Lines after the one containing "s.pending = c" are to be omitted; print exactly each line from the start of the records up to and including it.
START Given records
-- ==== Sys2Proof/Certificates/Slice0/Obligations.lean ====
section
/-! DEFINITION. The statements for the provers. A command whose end may hand the idle link its next frame answers a state under
`State.transmit`; what that does is `Obligations.TransmitterChoosesNextFrame`. -/

open Sys2Proof Sys2Proof.Machine

/-! ## The step and the laws of the blocks -/

/-- The step runs the command at the front of the queue on the queue's rest; on an empty queue it delivers the oldest order on
its way, or idles (the model's choice, notes/assumptions/1.md). -/
def Obligations.StepRunsTheFrontCommand : Prop :=
  (∀ (c : Instr) (rest : List Instr) (s : State), s.pending = c :: rest → step s = exec c { s with pending := rest }) ∧
  (∀ (c : Instr) (rest : List Instr) (s : State), s.pending = [] → s.orders = c :: rest → step s = exec c s) ∧
  (∀ s : State, s.pending = [] → s.orders = [] → step s = .next s)

/-- Every command, with any operands, in any state, answers a next state and leaves the queue alone. -/
def Obligations.EveryCommandAnswersNextAndKeepsTheQueue : Prop :=
  ∀ (i : Instr) (s : State), ∃ t : State, exec i s = .next t ∧ t.pending = s.pending

/-- Every law holds of the part right after power-on. The straps of State.reset are the model's choice
(notes/assumptions/10.md). -/
def Obligations.LawsHoldAtReset : Prop :=
  State.reset.journalLaw ∧ State.reset.voucherLaw ∧ State.reset.queueLaw ∧ State.reset.linkLaw ∧ State.reset.basketLaw
    ∧ State.reset.seatLaw ∧ State.reset.holdLaw ∧ State.reset.readerLaw ∧ State.reset.dropLaw ∧ State.reset.lineLaw
    ∧ State.reset.transmitLaw

/-- The laws of the journal, of the voucher table and of the print queues are kept by every step (R113, R114, R131, R133,
R149). -/
def Obligations.StepKeepsTableLaws : Prop :=
  (∀ s t : State, s.journalLaw → step s = .next t → t.journalLaw) ∧
  (∀ s t : State, s.voucherLaw → step s = .next t → t.voucherLaw) ∧
  (∀ s t : State, s.queueLaw → step s = .next t → t.queueLaw)

/-- The bounds of the host link are kept by every step, and the link is never idle while a frame is due (R179, R181, R183,
R184). -/
def Obligations.StepKeepsLinkLaws : Prop :=
  (∀ s t : State, s.linkLaw → step s = .next t → t.linkLaw) ∧
  (∀ s t : State, s.transmitLaw → step s = .next t → t.transmitLaw)

/-- The law of the line stack, that of the bound screening among it, and those of IDLE and TENDER baskets are kept by every step (R23,
R25 to R27). -/
def Obligations.StepKeepsBasketLaw : Prop := ∀ s t : State, s.basketLaw → step s = .next t → t.basketLaw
END Given records
### Output of the exercise
-- ==== Sys2Proof/Certificates/Slice0/Obligations.lean ====
section
/-! DEFINITION. The statements for the provers. A command whose end may hand the idle link its next frame answers a state under
`State.transmit`; what that does is `Obligations.TransmitterChoosesNextFrame`. -/

open Sys2Proof Sys2Proof.Machine

/-! ## The step and the laws of the blocks -/

/-- The step runs the command at the front of the queue on the queue's rest; on an empty queue it delivers the oldest order on
its way, or idles (the model's choice, notes/assumptions/1.md). -/
def Obligations.StepRunsTheFrontCommand : Prop :=
  (∀ (c : Instr) (rest : List Instr) (s : State), s.pending = c :: rest → step s = exec c { s with pending := rest }) ∧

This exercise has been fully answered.